Granulocyte deficiency is a common complication in the treatment of hematologic diseases and malignancies. The following is a brief discussion of preventive and therapeutic measures for patients with granulocyte deficiency in terms of infectious fever.
1. Prevention of granulocyte deficiency infections.
The prevention of granulocyte deficiency co-infection is important. The pathogenic microorganisms that cause infectious fever in granulocyte deficient patients may be microorganisms residing in the body or transmitted from outside. Therefore, relevant preventive measures include proper isolation from the outside world, protection of body barrier and drug prevention.
(1) Appropriate isolation: This includes environmental protection, dietary hygiene, etc. to reduce infection caused by cross-contamination of air, food and personnel. Specific measures for environmental protection include no contact with animals and infected patients, fewer visitors, single-person wards if possible, non-laminar flow wards with good ventilation, no flowers or plants in the rooms, laminar flow beds or laminar flow wards for those who have been absent for a long time, and hand hygiene for health care workers in contact with patients. Diet should be mainly cooked, raw fruits should be peeled and fresh, no cold dishes and pickled products.
(2) Protection of body barrier: pay attention to personal hygiene and strict disinfection of invasive operations. Keep the oral cavity and perianal mucosa clean by rinsing the mouth after eating and taking a sitz bath after defecation; avoid anal fissures caused by dry stools with appropriate diet and laxative drugs. Pay attention to the clean care of the skin, check the central venous catheter, disinfect the wound and change the dressing daily; conduct invasive examinations such as venipuncture or bone puncture with strict aseptic operation.
(3) Drug prevention of infection: Patients who have had invasive deep fungal infections need to apply antifungal drugs for secondary prevention. The 2010 edition of the IDSA guideline considers fluoroquinolone as a preventive drug for high-risk patients with granulocytes <0.1×109/L or granulocyte deficiency longer than 7 days, but the high resistance rate of fluoroquinolone in China is not suitable for the prevention of bacterial infection in patients with granulocyte deficiency. However, the high resistance rate of fluoroquinolone is not suitable for the prevention of bacterial infection in high-risk patients with granulomatous deficiency in China, while piperacillin is more suitable for the prevention of bacterial infection in high-risk patients with granulomatous deficiency in China because of its antibacterial spectrum and price.
2. Pre-treatment evaluation.
It not only helps to determine the patient’s treatment plan, but also helps to predict the patient’s disease regression, the incidence and risk of complications. Once a patient with granulomatous deficiency develops infectious fever, the relevant evaluation should be improved as soon as possible and anti-infective treatment should be administered as soon as possible.
(1) The examinations that should be done for pre-treatment evaluation include.
(1) careful physical examination for the presence of infectious lesions, as well as assessment of vital signs to understand the severity of infection.
(ii) Emergency blood tests, liver and kidney function and electrolytes.
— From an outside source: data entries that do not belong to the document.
-- ==== Sys2Proof/Machine/Flags.lean ====
section
/-! DEFINITION. The event unit: raised flags and the severe summary, the placement of an occurrence in the notice
queue, and NTF (R171 to R181). -/

namespace Sys2Proof.Machine

/-! ### Raised flags -/

/-- The severe kinds, codes 1 to 7 (R173). -/
def severeKind (k : EventKind) : Bool := (kindIndex k).val < 7

/-- The bits of the severe kinds. -/
def severeMask : BitVec 25 := 0x7F

/-- Whether a kind's flag is raised. -/
def flagRaised (s : State) (k : EventKind) : Bool := s.events.flags.getLsb (kindIndex k)

/-- The bit of a kind. -/
def kindBit (k : EventKind) : BitVec 25 := 1#25 <<< (kindIndex k).val

/-- The severe summary judged afresh, a change reported to the auxiliary line unit (R173, R165). -/
def judgeSevere (s : State) : State :=
  if (s.events.flags &&& severeMask != 0) = s.events.severe then s
  else
    setAlarm (s.events.flags &&& severeMask != 0)
      { s with events := { s.events with severe := s.events.flags &&& severeMask != 0 } }

/-- The flag of a kind set (R172). -/
def raiseFlag (k : EventKind) (s : State) : State :=
  judgeSevere { s with events := { s.events with flags := s.events.flags ||| kindBit k } }

/-! ### The notice queue -/

/-- An ordinary record, not the OVERFLOW record. -/
def ordinary (n : Notice) : Bool := n.kind.isSome

/-- Number of ordinary records held. -/
def ordinaryCount (q : List Notice) : Nat := q.countP ordinary

/-- A record formed from one occurrence (R176). -/
def newNotice (set : Settings) (k : EventKind) (src : Source) (now : Nat) : Notice :=
  { kind := some k, source := src, severe := severeKind k, level := kindLevel set k, count := 1, first := now,
    last := now }

/-- Losses added to the OVERFLOW record, which is formed at the tail when none is held (R178). -/
def addOverflow (losses : Nat) (severe : Bool) (now : Nat) (q : List Notice) : List Notice :=
  if q.any (fun n => !ordinary n) then
    q.map (fun n =>
      if ordinary n then n
      else { n with count := saturate 255 (n.count + losses), severe := n.severe || severe, last := now })
  else
    q ++ [{ kind := none, source := .none, severe := severe, level := 7, count := saturate 255 losses, first := now,
            last := now }]

/-- Whether an advisory occurrence merges into the newest record (R177 case 1). -/
def merges (k : EventKind) (src : Source) (n : Notice) : Bool := !severeKind k && n.kind == some k && n.source == src

/-- A record merged with a further occurrence (R177 case 1). -/
def mergeInto (now : Nat) (n : Notice) : Notice := { n with count := saturate 255 (n.count + 1), last := now }

/-- An ordinary advisory record, which a severe occurrence may evict (R177 case 3). -/
def evictable (n : Notice) : Bool := ordinary n && !n.severe

/-- The placement of an occurrence of an enabled kind, by the first case of R177 that holds. -/
def placeNotice (set : Settings) (k : EventKind) (src : Source) (now : Nat) (q : List Notice) : List Notice :=
  match q.getLast? with
  | some n =>
    if merges k src n then q.dropLast ++ [mergeInto now n]
    else if ordinaryCount q < Config.maxNotices then q ++ [newNotice set k src now]
    else if severeKind k then
      match q.find? evictable with
      | some old => addOverflow old.count false now (q.eraseP evictable) ++ [newNotice set k src now]
      | none => addOverflow 1 true now q
    else addOverflow 1 false now q
  | none => [newNotice set k src now]

/-- NTF judged against the threshold (R181). -/
def judgeNtf (s : State) : State :=
  { s with events := { s.events with ntf := s.events.queue.any (fun n => s.settings.threshold < n.level) } }

/-- An occurrence placed: the queue, the not-empty report to the link port (R177) and NTF (R181). -/
def placeOccurrence (k : EventKind) (src : Source) (s : State) : State :=
  judgeNtf
    { s with
      events := { s.events with queue := placeNotice s.settings k src s.events.seconds s.events.queue }
      link := { s.link with queueNotEmpty := true } }

/-- One occurrence taken whole by the event unit: its flag, then its placement when the kind is enabled (R171, R175). -/
def report (k : EventKind) (src : Source) (s : State) : State :=
  if kindEnabled s.settings k then placeOccurrence k src (raiseFlag k s) else raiseFlag k s

/-- Occurrences reported one after another. -/
def reportAll (os : List (EventKind × Source)) (s : State) : State := os.foldl (fun s o => report o.1 o.2 s) s

end Sys2Proof.Machine
end

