/-- R100, R102: while a rewrite lasts, what reaches the filter monitor waits in the order of its arrival, the requests too
(log 8); with none it is taken at once. At the rewrite's end the store holds the image (log 45), and what waited is taken
in its order until one of them orders a rewrite, which holds the rest: of the list that waited, the first is taken, and
then either the rest is held, or it is taken as the rest of a rewrite that ends. R105, R108, R115: a window end is taken
by the figures that stood at that window end, and a minute by the loops in service at that minute (log 50). -/
def Obligations.RewriteHoldsEvents : Prop :=
  ∀ s : State, s.powered = true →
    let serving (x : Stream) : Bool := (s.loops.get x).state ∈ [.starting, .settling, .locked, .unlocked]
    let served : PerStream Bool := ⟨serving .supply, serving .extract⟩;
    (∀ (c : Instr) (e : FilterEvent),
        (c, e) ∈ [(.filterMinute, .minute served), (.captureWaitTimeout, .waitTimeout), (.captureRunEnd, .runEnd),
            (.lockOutExpiry .supply, .lockOut .supply), (.lockOutExpiry .extract, .lockOut .extract)]
          ∨ (s.link.closed = false ∧ ∃ ask, filterAsk c = some ask ∧ e = .request none ask) →
        (s.filter.rewriting = true →
            exec c s = .next { s with filter := { s.filter with held := s.filter.held ++ [e] } })
          ∧ (s.filter.rewriting = false → exec c s = .next (filterTake e s)))
      ∧ (s.filter.rewriting = false → exec .rewriteEnd s = .next s)
      ∧ (s.filter.rewriting = true →
          let image := storeImage s.filter.records
          let freed : State :=
            { s with filter := { s.filter with store := image, rewriting := false, held := [] } };
          (∃ t, exec .rewriteEnd s = .next t ∧ OuterKept s t ∧ t.filter.store = image)
            ∧ (s.filter.held = [] → exec .rewriteEnd s = .next freed)
            ∧ ∀ e es, s.filter.held = e :: es →
              let u := filterTake e freed;
              (u.filter.rewriting = true →
                  exec .rewriteEnd s = .next { u with filter := { u.filter with held := es } })
                ∧ (u.filter.rewriting = false →
                    ∃ t,
                      exec .rewriteEnd { u with filter := { u.filter with rewriting := true, held := es } } = .next t
                        ∧ exec .rewriteEnd s = .next { t with filter := { t.filter with store := image } }))
      ∧ (∀ (x : Stream) (w : WindowFigures),
          let u := filterTake (.windowEnd x w) s
          let measurable := w.state = .locked ∧ w.fRef / 2 ≤ w.flow
          let windows := s.filter.capture.windows + if x = .supply then 1 else 0;
          (∀ dp, measurable → w.pressure = some dp →
              u.filter.latest.get x = some (min 1000 (dp.toNat * w.fRef * w.fRef / (w.flow * w.flow)))
                ∧ u.filter.sampled.get x = true)
            ∧ (¬measurable ∨ w.pressure = none →
                u.filter.latest = s.filter.latest ∧ u.filter.sampled = s.filter.sampled)
            ∧ (s.filter.capture.state = .wait →
                (u.filter.capture.state = .run ↔ 2 ≤ windows ∧ w.onTarget = true)))
      ∧ (∀ (p : PerStream Bool) (x : Stream), s.filter.gateOpen = true →
          ((filterTake (.minute p) s).filter.records.get x).minutes =
            (if p.get x then min 1051200 ((s.filter.records.get x).minutes + 1) else (s.filter.records.get x).minutes))

/-- R114, R58, R59: FILTER CHANGED starts a baseline capture under its conditions, else it is refused. -/
def Obligations.FilterChangedStartsCapture : Prop :=
  ∀ (filter : Byte) (s : State), s.powered = true → s.link.closed = false → s.filter.rewriting = false →
    let allowed :=
      s.filter.gateOpen = true ∧ s.demand.runState = .run
        ∧ (s.frost.mode = .idle ∨ s.frost.mode = .watch ∨ s.frost.mode = .preheat)
        ∧ s.demand.hold = none ∧ s.filter.capture.state = .none
    (2 < filter.toNat → exec (.filterChanged filter) s = .next (replied (refusal .range) s))
      ∧ (filter.toNat ≤ 2 → ¬allowed → exec (.filterChanged filter) s = .next (replied (refusal .state) s))
      ∧ (filter.toNat ≤ 2 → allowed →
          ∃ t, exec (.filterChanged filter) s = .next t
            ∧ t = { s with demand := { s.demand with captureInForce := true, d := t.demand.d }
                           frost := { s.frost with dHanded := t.frost.dHanded }
                           filter := { s.filter with capture := t.filter.capture }
                           link := { s.link with answer := some (doneWith []) } }
            ∧ t.demand.d = clampNat s.settings.fRef s.settings.fMin s.settings.fMax
            ∧ (t.demand.d ≠ s.demand.d → t.frost.dHanded = t.demand.d)
            ∧ t.filter.capture =
                { state := .wait, named := ⟨filter.toNat ≠ 1, filter.toNat ≠ 0⟩, sum := ⟨0, 0⟩, count := ⟨0, 0⟩,
                  timer := 0, windows := 0, lockOut := ⟨none, none⟩ })

/-- R115, R117 to R120: the capture's waiting time, its run and a lock-out timer, at their ends. The expiry rows are
judged on the state alone, and in any other state they do nothing (log 4). -/
def Obligations.CaptureEnds : Prop :=
  ∀ s : State, s.powered = true → s.filter.rewriting = false →
    let c := s.filter.capture
    let lacks := ∃ x, c.named.get x = true ∧ c.count.get x = 0
    let aborted (i : Instr) : Prop :=
      ∃ t, exec i s = .next t ∧ OuterKept s t ∧ ReportsOnly s t ∧ t.loops = s.loops ∧ t.measurement = s.measurement
        ∧ t.filter = { s.filter with capture := Capture.empty }
        ∧ t.demand = { s.demand with captureInForce := false, d := demandOf t }
        ∧ flagRaised t .captureAborted = true
    (c.state ≠ .wait → exec .captureWaitTimeout s = .next s)
      ∧ (c.state = .wait → aborted .captureWaitTimeout)
      ∧ (∀ x, c.state ≠ .run ∨ c.lockOut.get x = none → exec (.lockOutExpiry x) s = .next s)
      ∧ (∀ x, c.state = .run → (c.lockOut.get x).isSome = true → aborted (.lockOutExpiry x))
      ∧ (c.state ≠ .run → exec .captureRunEnd s = .next s)
      ∧ (c.state = .run → lacks → aborted .captureRunEnd)
      ∧ (c.state = .run → ¬lacks →
          ∃ t, exec .captureRunEnd s = .next t ∧ OuterKept s t ∧ ReportsOnly s t ∧ t.loops = s.loops
            ∧ t.measurement = s.measurement
            ∧ t.filter = { s.filter with capture := Capture.empty, records := t.filter.records, rewriting := true }
            ∧ t.demand = { s.demand with captureInForce := false, d := demandOf t }
            ∧ t.lines.lamp = lampWanted t.filter.records
            ∧ ∀ x,
              (c.named.get x = false → t.filter.records.get x = s.filter.records.get x)
                ∧ (c.named.get x = true →
                    flagRaised t .captureDone = true
                      ∧ t.filter.records.get x =
                          { volume := 0, carry := 0, minutes := 0
                            baseline := some (clampNat (c.sum.get x / c.count.get x) 5 500)
                            dpAvg := clampNat (c.sum.get x / c.count.get x) 5 500, service := .good, blocked := false
                            changes := min 65535 ((s.filter.records.get x).changes + 1) }))
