theorem judgeClosed_told (s : State) : judgeClosed s = leaveStartup (allTold s) := by
  have supply := pressureReport_eq s .supply (guardTold s)
  have extract := pressureReport_eq s .extract (pressureTold s .supply (guardTold s))
  rw [judgeClosed_eq, allTold, ← extract, ← supply]
  rfl

/-- A pressure channel that fails aborts a capture that names its filter, with no rewrite in progress. -/
def Aborts (s : State) : Prop :=
  s.filter.rewriting = false ∧ s.filter.capture.state ≠ .none
    ∧ ∃ x, fails s x = true ∧ s.filter.capture.named.get x = true

theorem pressureTold_held {s u : State} {x : Stream} (rewriting : u.filter.rewriting = true) :
    pressureTold s x u =
      { u with
        filter := { u.filter with held := u.filter.held ++ if fails s x = true then [.channelFailed x] else [] } } := by
  by_cases failed : fails s x = true
  · rw [pressureTold, if_pos failed, filterPost, if_pos rewriting, if_pos failed]
  · rw [pressureTold, if_neg failed, if_neg failed, List.append_nil]

theorem pressureTold_aborts {s u : State} {x : Stream} (free : u.filter.rewriting = false) (failed : fails s x = true)
    (named : u.filter.capture.named.get x = true) : pressureTold s x u = abortCapture .sensor u := by
  have taken : filterPost (.channelFailed x) u = filterChannelFailed x u := filterPost_taken _ _ free
  rw [pressureTold, if_pos failed, taken, filterChannelFailed, if_pos named]

theorem pressureTold_still {s u : State} {x : Stream} (free : u.filter.rewriting = false)
    (spared : u.filter.capture.state = .none ∨ fails s x = false ∨ u.filter.capture.named.get x = false) :
    pressureTold s x u = u := by
  have taken : filterPost (.channelFailed x) u = filterChannelFailed x u := filterPost_taken _ _ free
  unfold pressureTold
  split
  next failed =>
    rw [taken, filterChannelFailed]
    split
    next named =>
      obtain empty | none' | none' := spared
      · exact if_pos empty
      · exact absurd failed (by simp [none'])
      · exact absurd named (by simp [none'])
    next => rfl
  next => rfl

theorem allTold_held {s : State} (rewriting : s.filter.rewriting = true) :
    allTold s =
      { guardTold s with
        filter :=
          { s.filter with
            held := s.filter.held ++ (if fails s .supply = true then [.channelFailed .supply] else [])
              ++ (if fails s .extract = true then [.channelFailed .extract] else []) } } := by
  obtain ⟨-, -, filter⟩ := guardTold_keeps s
  have first : (guardTold s).filter.rewriting = true := by rw [filter, rewriting]
  have second : (pressureTold s .supply (guardTold s)).filter.rewriting = true := by
    rw [pressureTold_held first]
    exact first
  rw [allTold, pressureTold_held second, pressureTold_held first, ← filter]

theorem allTold_aborts {s : State} (aborts : Aborts s) : allTold s = abortCapture .sensor (guardTold s) := by
  obtain ⟨free, present, x, failed, named⟩ := aborts
  obtain ⟨-, -, filter⟩ := guardTold_keeps s
  have free' : (guardTold s).filter.rewriting = false := by rw [filter, free]
  have present' : (guardTold s).filter.capture.state ≠ .none := by rwa [filter]
  have named' : (guardTold s).filter.capture.named.get x = true := by rwa [filter]
  have emptied : (abortCapture .sensor (guardTold s)).filter = { (guardTold s).filter with capture := Capture.empty } :=
    (abortCapture_effect .sensor present').1
  cases x with
  | supply =>
    rw [allTold, pressureTold_aborts free' failed named']
    exact pressureTold_still (by rw [emptied, free']) (.inl (by rw [emptied]; rfl))
  | extract =>
    by_cases both : fails s .supply = true ∧ (guardTold s).filter.capture.named.get .supply = true
    · rw [allTold, pressureTold_aborts free' both.1 both.2]
      exact pressureTold_still (by rw [emptied, free']) (.inl (by rw [emptied]; rfl))
    · have first : pressureTold s .supply (guardTold s) = guardTold s := by
        rw [not_and_or, Bool.not_eq_true, Bool.not_eq_true] at both
        exact pressureTold_still free' (.inr both)
      rw [allTold, first, pressureTold_aborts free' failed named']

theorem allTold_still {s : State} (free : s.filter.rewriting = false) (stays : ¬Aborts s) : allTold s = guardTold s := by
  obtain ⟨-, -, filter⟩ := guardTold_keeps s
  have free' : (guardTold s).filter.rewriting = false := by rw [filter, free]
  have spared (x : Stream) : (guardTold s).filter.capture.state = .none ∨ fails s x = false
      ∨ (guardTold s).filter.capture.named.get x = false := by
    rw [filter]
    by_contra goes
    rw [not_or, not_or, Bool.not_eq_false, Bool.not_eq_false] at goes
    obtain ⟨present, failed, named⟩ := goes
    exact stays ⟨free, present, x, failed, named⟩
  rw [allTold, pressureTold_still free' (spared .supply), pressureTold_still free' (spared .extract)]

/-! ### What the monitor's report leaves -/

theorem abortCapture_frost (c : CaptureCause) (s : State) :
    (abortCapture c s).frost =
      { s.frost with dHanded := (abortCapture c s).frost.dHanded, r := (abortCapture c s).frost.r } := by
  unfold abortCapture captureReport
  split
  · rfl
  · simp [recomputeDemand_eq]

/-- What the monitor's reports do: nothing but to the held events, or an abort. -/
theorem allTold_cases (s : State) :
    allTold s = { guardTold s with filter := { s.filter with held := (allTold s).filter.held } }
      ∨ (Aborts s ∧ allTold s = abortCapture .sensor (guardTold s)) := by
  cases rewriting : s.filter.rewriting with
  | true => exact .inl (by rw [allTold_held rewriting])
  | false =>
    by_cases aborts : Aborts s
    · exact .inr ⟨aborts, allTold_aborts aborts⟩
    · refine .inl ?_
      obtain ⟨-, -, filter⟩ := guardTold_keeps s
      rw [allTold_still rewriting aborts, ← filter]

theorem allTold_handed (s : State) : Handed (guardTold s) (allTold s) := by
  obtain held | ⟨-, aborted⟩ := allTold_cases s
  · rw [held]
    exact .of_frost rfl rfl rfl rfl
  · rw [aborted]
    exact abortCapture_handed _ _

theorem allTold_frost (s : State) :
    (allTold s).frost = { (guardTold s).frost with dHanded := (allTold s).frost.dHanded, r := (allTold s).frost.r } := by
  obtain held | ⟨-, aborted⟩ := allTold_cases s
  · rw [held]
  · rw [aborted]
    exact abortCapture_frost _ _

theorem allTold_flag {s : State} {k : EventKind} (raised : flagRaised (guardTold s) k = true) :
    flagRaised (allTold s) k = true := by
  obtain held | ⟨-, aborted⟩ := allTold_cases s
  · rw [held]
    exact raised
  · rw [aborted]
    have cascade : Cascade True (guardTold s) (abortCapture .sensor (guardTold s)) := abortCapture_cascade _ _
    exact cascade.flag raised

theorem allTold_loops (s : State) : (allTold s).loops = s.loops := by
  obtain held | ⟨-, aborted⟩ := allTold_cases s
  · rw [held, ← (guardTold_keeps s).2.1]
  · rw [aborted, ← (guardTold_keeps s).2.1]
    simp

theorem allTold_runState (s : State) : (allTold s).demand.runState = s.demand.runState := by
  rw [(allTold_handed s).runState, (guardTold_keeps s).1]

/-! ### The guard after both reports (R89, R92, R93) -/

theorem secondReported_guard (s : State) : guard (secondReported s) = guard s := by
  rw [guard, guard, (secondReported_keeps s).2.2.2.2.1]

theorem allTold_blinds {s : State} (blinds : Blinds s) :
    let t := allTold s
    t.frost.mode = .blind ∧ t.frost.requested = s.settings.hMax / 2 ∧ t.frost.r = 0 ∧ t.governor.r = 0
      ∧ t.frost.cold = 0 ∧ t.frost.warm = 0 ∧ t.frost.defrostTimer = 0 ∧ flagRaised t .frostBlind = true
      ∧ flagRaised t .frostState = true := by
  have told := guardTold_blinds blinds
  obtain ⟨-, -, -, -, sighted⟩ := blinds
  have mode : (guardTold s).frost.mode = .blind := by rw [told, enterBlind_mode]
  obtain ⟨blind, state⟩ := enterBlind_reports (s := secondReported s) (by simpa using sighted)
  have entered := guard_enterBlind (secondReported s)
  rw [secondReported_guard, (secondReported_keeps s).1, ← told] at entered
  have governor := enterBlind_governor (secondReported s)
  rw [← told] at blind state governor
  obtain ⟨r, gov⟩ := (allTold_handed s).kept (by simp [mode])
  have handed := (allTold_handed s).guard
  rw [entered] at handed
  refine ⟨by simpa using congrArg FrostGuard.mode handed, by simpa using congrArg FrostGuard.requested handed, ?_, ?_,
    by simpa using congrArg FrostGuard.cold handed, by simpa using congrArg FrostGuard.warm handed,
    by simpa using congrArg FrostGuard.defrostTimer handed, allTold_flag blind, allTold_flag state⟩
  · rw [r]
    simpa using congrArg FrostGuard.r entered
  · rw [gov, governor]

theorem allTold_sees {s : State} (sees : Sees s) :
    let t := allTold s
    t.frost.mode = .watch ∧ t.frost.requested = 0 ∧ flagRaised t .frostState = true := by
  have told := guardTold_sees sees
  have left := guard_leaveBlind (secondReported s)
  rw [← told] at left
  have handed := (allTold_handed s).guard
  rw [left] at handed
  refine ⟨by simpa using congrArg FrostGuard.mode handed, by simpa using congrArg FrostGuard.requested handed,
    allTold_flag ?_⟩
  rw [told]
  exact setFrostMode_reports _ _ (by simp [sees.1])

theorem allTold_uncovers {s : State} (uncovers : Uncovers s) :
    let t := allTold s
    t.frost.mode = .preheat ∧ t.frost.requested = s.frost.requested ∧ t.frost.r = 0 ∧ t.governor.r = 0
      ∧ t.frost.cold = 0 ∧ t.frost.warm = 0 ∧ t.frost.defrostTimer = 0 ∧ flagRaised t .frostState = true := by
  have told := guardTold_uncovers uncovers
  have left := guard_leaveDefrost (secondReported s)
  rw [secondReported_guard, ← told] at left
  have governor := leaveDefrost_governor (secondReported s)
  have state := leaveDefrost_reports (s := secondReported s) (by simpa using uncovers.2.1)
  rw [← told] at governor state
  have mode : (guardTold s).frost.mode = .preheat := by simpa using congrArg FrostGuard.mode left
  obtain ⟨r, gov⟩ := (allTold_handed s).kept (by simp [mode])
  have handed := (allTold_handed s).guard
  rw [left] at handed
  refine ⟨by simpa using congrArg FrostGuard.mode handed, by simpa using congrArg FrostGuard.requested handed, ?_, ?_,
    by simpa using congrArg FrostGuard.cold handed, by simpa using congrArg FrostGuard.warm handed,
    by simpa using congrArg FrostGuard.defrostTimer handed, allTold_flag state⟩
  · rw [r]
    simpa using congrArg FrostGuard.r left
  · rw [gov, governor]

theorem allTold_resumes {s : State} (resumes : Resumes s) :
    let t := allTold s
    t.frost.mode = .preheat ∧ t.frost.requested = s.frost.requested ∧ t.frost.cold = 0 ∧ t.frost.warm = 0 := by
  have told : (guardTold s).frost = { s.frost with cold := 0, warm := 0 } := by
    rw [guardTold_resumes resumes]
    simp [clearRuns]
  have frost := allTold_frost s
  rw [told] at frost
  dsimp only
  rw [frost]
  exact ⟨resumes.1, rfl, rfl, rfl⟩

theorem allTold_steady {s : State} (sighted : ¬Blinds s) (unseen : ¬Sees s) (covered : ¬Uncovers s)
    (going : ¬Resumes s) :
    (allTold s).frost = { s.frost with dHanded := (allTold s).frost.dHanded, r := (allTold s).frost.r } := by
  have frost := allTold_frost s
  rwa [guardTold_still sighted unseen covered going, (secondReported_keeps s).2.2.2.2.1] at frost

/-! ### The capture (R118, R120) -/

theorem allTold_abort {s : State} (aborts : Aborts s) :
    let t := allTold s
    t.filter = { s.filter with capture := Capture.empty }
      ∧ t.demand = { s.demand with captureInForce := false, d := demandOf t } ∧ flagRaised t .captureAborted = true := by
  obtain ⟨demand, -, filter⟩ := guardTold_keeps s
  have effect := abortCapture_effect .sensor (s := guardTold s) (by rw [filter]; exact aborts.2.1)
  rw [demand, filter, ← allTold_aborts aborts] at effect
  exact effect

theorem allTold_kept {s : State} (stays : ¬Aborts s) :
    (allTold s).demand = s.demand ∧ (allTold s).filter = { s.filter with held := (allTold s).filter.held } := by
  obtain held | ⟨aborts, -⟩ := allTold_cases s
  · rw [held]
    exact ⟨(guardTold_keeps s).1, rfl⟩
  · exact absurd aborts stays

theorem allTold_waiting (s : State) :
    (allTold s).filter.held =
      if s.filter.rewriting = true then
        s.filter.held ++ (if fails s .supply = true then [.channelFailed .supply] else [])
          ++ (if fails s .extract = true then [.channelFailed .extract] else [])
      else s.filter.held := by
  cases rewriting : s.filter.rewriting with
  | true => rw [allTold_held rewriting, if_pos rfl]
  | false =>
    rw [if_neg (by decide)]
    by_cases aborts : Aborts s
    · rw [(allTold_abort aborts).1]
    · rw [allTold_still rewriting aborts, (guardTold_keeps s).2.2]

end Sys2Proof.Machine
end

section
/-! What a second end leaves of SENSOR FAILED and of the heater-quiet count, and the end of STARTUP (O22). -/

namespace Sys2Proof.Machine

/-! ### SENSOR FAILED is raised by the channels alone -/

theorem setFrostMode_flag_other (m : FrostMode) {k : EventKind} (other : k ≠ .frostState) (s : State) :
    flagRaised (setFrostMode m s) k = flagRaised s k := by
  unfold setFrostMode
  split
  · rfl
  · exact report_flagRaised_other other _ _

theorem abortCapture_flag_other (c : CaptureCause) {k : EventKind} (other : k ≠ .captureAborted) (s : State) :
    flagRaised (abortCapture c s) k = flagRaised s k := by
  unfold abortCapture captureReport
  split
  · rfl
  · rw [report_flagRaised_other other]
    simp [flagRaised]

theorem guardTold_sensorFailed (s : State) :
    flagRaised (guardTold s) .sensorFailed = flagRaised (secondReported s) .sensorFailed := by
  obtain told | told | told | told | told := guardTold_cases s <;> rw [told]
  · rw [enterBlind, setFrostMode_flag_other _ (by decide), report_flagRaised_other (by decide)]
    simp [flagRaised, clearRuns]
  · rw [leaveBlind, setFrostMode_flag_other _ (by decide)]
    simp [flagRaised]
  · rw [leaveDefrost, setFrostMode_flag_other _ (by decide)]
    simp [flagRaised, clearRuns]
  · rfl
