-- ==== Sys2Proof/Machine/Step.lean ====
section
/-! DEFINITION. The step of the whole machine (40_cycle_and_units.md R110, 70_reset_and_hazards.md R239), and the placing
of one instruction for it to fetch. -/

namespace Sys2Proof.Machine

/-- One step: the environment's moves that are due land, then the CORE steps. -/
def step (s : State) : Host.Outcome State Fault Refusal := coreStep s.land

/-- The instruction of `nbits` bits with the value `w` stored at the PC. The next step runs it where the machine is
RUNNING, no stop is requested, no move is due and the PC is neither device address, as after reset (log entry 12). -/
def State.withFetchWord (s : State) (nbits w : Nat) : State :=
  s.memWrite s.pc (BitVec.ofNat 16 (w % 2 ^ nbits))

end Sys2Proof.Machine
end

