-- ==== Sys2Proof/Machine/Core.lean ====
section
/-! DEFINITION. The machine as the host runs it. -/

def Sys2Proof.core : Host.Core := { State := Sys2Proof.Machine.State, Fault := Sys2Proof.Machine.Fault, Refusal := Sys2Proof.Machine.Refusal, step := Sys2Proof.Machine.step, reset := Sys2Proof.Machine.State.reset }
end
③ Pathogenic examination: peripheral blood and central venous line drawing for blood culture and smear and culture of swab or puncture fluid (material) and secretion/excretion from suspected infected site, G test, GM test.
(iv) Testing of infection indicators C-reactive protein and calcitoninogen.
(6) Chest X-ray, and if possible, high-resolution CT examination. High-resolution CT can detect the presence of pulmonary infection in many patients with granulomatous fever with normal chest films; if other parts of infection are suspected, corresponding imaging examinations can be performed, such as abdominal ultrasound, sinus CT, etc.
(2) Risk assessment before treatment: Since most patients with granulomatous fever do not have signs of infection and positive pathogenic microorganisms, risk assessment is helpful to select a relatively appropriate treatment strategy. The IDSA guidelines recommend the Multinational Association for Supportive Care of Cancer (MASSC) scoring system, and those with a cumulative score of ≥12 are considered low-risk patients.
(i) Febrile neutropenic burden is the general clinical status of patients affected by the febrile neutropenic phase.
② Chronic obstructive pulmonary disease is defined as active chronic bronchitis, emphysema, and reduced exertional whistle volume with febrile neutropenic manifestations requiring oxygen therapy and/or steroid and/or bronchodilator therapy.
③Previous fungal infection is defined as having a confirmed fungal infection, or a suspected fungal infection treated empirically.
3. Empirical initial treatment.
Patients with granular deficiency have poor resistance and the infection is easy to spread and aggravate the disease. The initial empirical anti-infective treatment plan should be decided as soon as possible according to the clinical risk factors of the patient and the pathogenic microbial spectrum of the region, and attention should also be paid to strengthening symptomatic treatment such as antipyretic, maintaining hydropower balance and nutrition support.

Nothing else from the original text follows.